Pick out each line in these entries that contains the string "ovnVaddr".

*** Information provided Section Begins ***

/-- SYS: SYSC with semaphore w31, then WAIT.con of it and a FENCE CORE, CORE of the line, whose first doubleword is the result (R318,
R405, R409). The bundle issues twice, once to send and once, when the reply has come, to take it. -/
def ovnSlotSys (d a : BitVec 5) : OvnSlot :=
  let send := slotSysc always 31 (xs a)
  let line (x : Ctx) : Nat := x.s.syscAt x.c
  { sl := { pos := 7, writes := [.s (xs d).toNat], eats := [xs a],
            check := fun x => if x.s.ovn.calling then none else send.check x,
            wait := fun x => if x.s.ovn.calling then (if x.k.w 31 = 0 then some x.s else none) else send.wait x,
            run := fun x s =>
              if x.s.ovn.calling then
                let s := s.onCore x.c fun k =>
                  { k.setW 31 (k.w 31 - 1) with ord := { k.ord with fences := { lo := line x, hi := line x + 127, time := s.histNext } :: k.ord.fences }, ltime := k.ltime + 1 }
                let s := { s with ovn := { s.ovn with calling := false } }
                s.onCore x.c fun k =>
                  if s.lostIn (line x) 8 then k.raiseLost 0 x.pc
                  else (k.setS (xs d) (BitVec.ofNat 64 (ofBytes ((List.range 8).map fun i => s.coreByte (line x + i))))).setSBad (xs d)
                    (s.poisoned (line x) 8)
              else { s with ovn := { s.ovn with calling := true } },
            store := fun x s => if x.s.ovn.calling then s else send.store x s,
            flow := fun x => if x.s.ovn.calling then none else some x.pc } }

/-! ### The vector slot (R406) -/

/-- A slot that rounds by stochastic rounding consumes s59 (R92, R362). -/
def ovnSeed (r : BitVec 3) : List SReg := if ovnRm r = .sr then [59] else []

/-- A slot that computes a vector register from vector registers, in rounding mode `r`. -/
def ovnVec (d : BitVec 5) (vs : List (BitVec 5)) (r : BitVec 3) (f : Ctx → Vec × Flags) : OvnSlot :=
  { sl := { pos := 1, eats := ovnSeed r, run := fun x s => s.setOv d (f x).1 x.bad (f x).2 }, vs := vs, vd := [d] }

/-- An operation that rounds, its third operand the old v[D] (R204, R205). -/
def ovnArith (o : VecOp) (d a b : BitVec 5) (f : BitVec 4) (r : BitVec 3) : OvnSlot :=
  ovnVec d (if o = .fma then [a, b, d] else [a, b]) r fun x => vecArith o (ovnF f) (ovnRm r) x.seed (x.s.ov a) (x.s.ov b) (x.s.ov d)
def ovnMinMax (mx : Bool) (d a b : BitVec 5) (f : BitVec 4) : OvnSlot :=
  ovnVec d [a, b] 0 fun x => vecMinMax mx (ovnF f) (x.s.ov a) (x.s.ov b)
def ovnSlotVcmp (d a b : BitVec 5) (f : BitVec 4) (c : BitVec 3) : OvnSlot :=
  ovnVec d [a, b] 0 fun x => vecCmp (condOfBits c) (ovnF f) (x.s.ov a) (x.s.ov b)
def ovnSlotVsel (d a b : BitVec 5) (f : BitVec 4) : OvnSlot :=
  ovnVec d [a, b, d] 0 fun x => (vecSel (ovnF f) (x.s.ov a) (x.s.ov b) (x.s.ov d), 0)
def ovnSlotVcvt (d a : BitVec 5) (c : BitVec 3) (f : BitVec 4) (r : BitVec 3) : OvnSlot :=
  ovnVec d [a] r fun x => vecConvert x.k.fmtn (ovnF f) (ovnF (c.zeroExtend 4)) (ovnRm r) false x.seed (x.s.ov a)
def ovnSlotVbc (d a : BitVec 5) (f : BitVec 4) : OvnSlot :=
  { sl := { pos := 1, eats := [xs a], run := fun x s => s.setOv d (vecBcast (ovnF f) (x.sr (xs a))) x.bad 0 }, vd := [d] }
def ovnSlotVred (d a : BitVec 5) (f : BitVec 4) (r : BitVec 3) : OvnSlot :=
  ovnVec d [a] r fun x => vecRedAdd (ovnF f) (ovnRm r) x.seed (x.s.ov a)
/-- VDOT: the rounded products, in a temporary, then their reduction sum (R406, R408, R409). -/
def ovnSlotVdot (d a b : BitVec 5) (f : BitVec 4) (r : BitVec 3) : OvnSlot :=
  let o := ovnVec d [a, b] r fun x =>
    let p := vecArith .mul (ovnF f) (ovnRm r) x.seed (x.s.ov a) (x.s.ov b) 0
    let q := vecRedAdd (ovnF f) (ovnRm r) x.seed p.1
    (q.1, p.2 ||| q.2)
  { o with sl := { o.sl with check := fun x => if x.k.qallot ≤ x.s.ovn.resident then some { code := .regRange } else none } }
/-- The address of a VLD or VST. -/
def ovnVea (base : Word64) (i : BitVec 14) : Nat := addAddr base.toNat (8 * i.toInt)
/-- An offset outside the native VLD range goes through ADDI into s33 (R136, R409). -/
def Core.ovnVaddr (k : Core) (base : Word64) (bad : Bool) (i : BitVec 14) : Core :=
  if i.toInt % 32 = 0 && decide (-4096 ≤ i.toInt) && decide (i.toInt < 4096) then k
  else (k.setS 33 (BitVec.ofInt 64 (base.toNat + 8 * i.toInt))).setSBad 33 bad
/-- VLD (R136): 32 doublewords; a POISON word leaves the register as it was. -/
def ovnSlotVld (d a : BitVec 5) (i : BitVec 14) : OvnSlot :=
  let ea (x : Ctx) : Nat := ovnVea (x.sr (xs a)) i
  { sl := { pos := 1, eats := [xs a], check := fun x => x.vectorFault .read false (ea x) 8,
            run := fun x s =>
              let rs := (List.range 32).map fun j => x.readMem (x.pa .read (vmemAt (ea x) 8 j)) 8 (193 + j)
              let s := (List.range 32).foldl (fun s j => x.lookMem (x.pa .read (vmemAt (ea x) 8 j)) 8 (193 + j) s)
                ((touchVector x .read (ea x) 8 s).onCore x.c fun k => k.ovnVaddr (x.sr (xs a)) x.bad i)
              match rs.findIdx? fun r => r.2.2 with
              | some j => s.onCore x.c fun k => (k.setQ (s.ovnQueue d) []).raiseLost (BitVec.ofNat 64 (vmemAt (ea x) 8 j)) x.pc
              | none => s.setOv d (BitVec.ofNat 2048 (rs.foldr (fun r acc => r.1 + acc * 2 ^ 64) 0)) (x.bad || rs.any fun r => r.2.1) 0 },
    vd := [d] }
/-- VST (R136), in ascending order of its doublewords. -/
def ovnSlotVst (d a : BitVec 5) (i : BitVec 14) : OvnSlot :=
  let ea (x : Ctx) : Nat := ovnVea (x.sr (xs a)) i
  { sl := { pos := 1, eats := [xs a], check := fun x => x.vectorFault .write false (ea x) 8,
            store := fun x s => (List.range 32).foldl (fun s j =>
              let va := vmemAt (ea x) 8 j
              x.writeMem va (x.pa .write va) (toBytes 8 (field (x.s.ov d).toNat (64 * j) 64)) (x.bad || x.s.ovBad d) s)
              ((touchVector x .write (ea x) 8 s).onCore x.c fun k => k.ovnVaddr (x.sr (xs a)) x.bad i) },
    vs := [d], carries := false }
def ovnSlotVext (d a b : BitVec 5) (f : BitVec 4) : OvnSlot :=
  { sl := { pos := 1, writes := [.s (xs d).toNat], eats := [xs b],
            run := fun x s => s.onCore x.c fun k => (k.setS (xs d) (vecExtr (ovnF f) (x.s.ov a) (x.sr (xs b)))).setSBad (xs d) x.bad }, vs := [a] }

*** Information provided Section Ends ***

* Written solution:
def Core.ovnVaddr (k : Core) (base : Word64) (bad : Bool) (i : BitVec 14) : Core :=
                ((touchVector x .read (ea x) 8 s).onCore x.c fun k => k.ovnVaddr (x.sr (xs a)) x.bad i)
              ((touchVector x .write (ea x) 8 s).onCore x.c fun k => k.ovnVaddr (x.sr (xs a)) x.bad i) },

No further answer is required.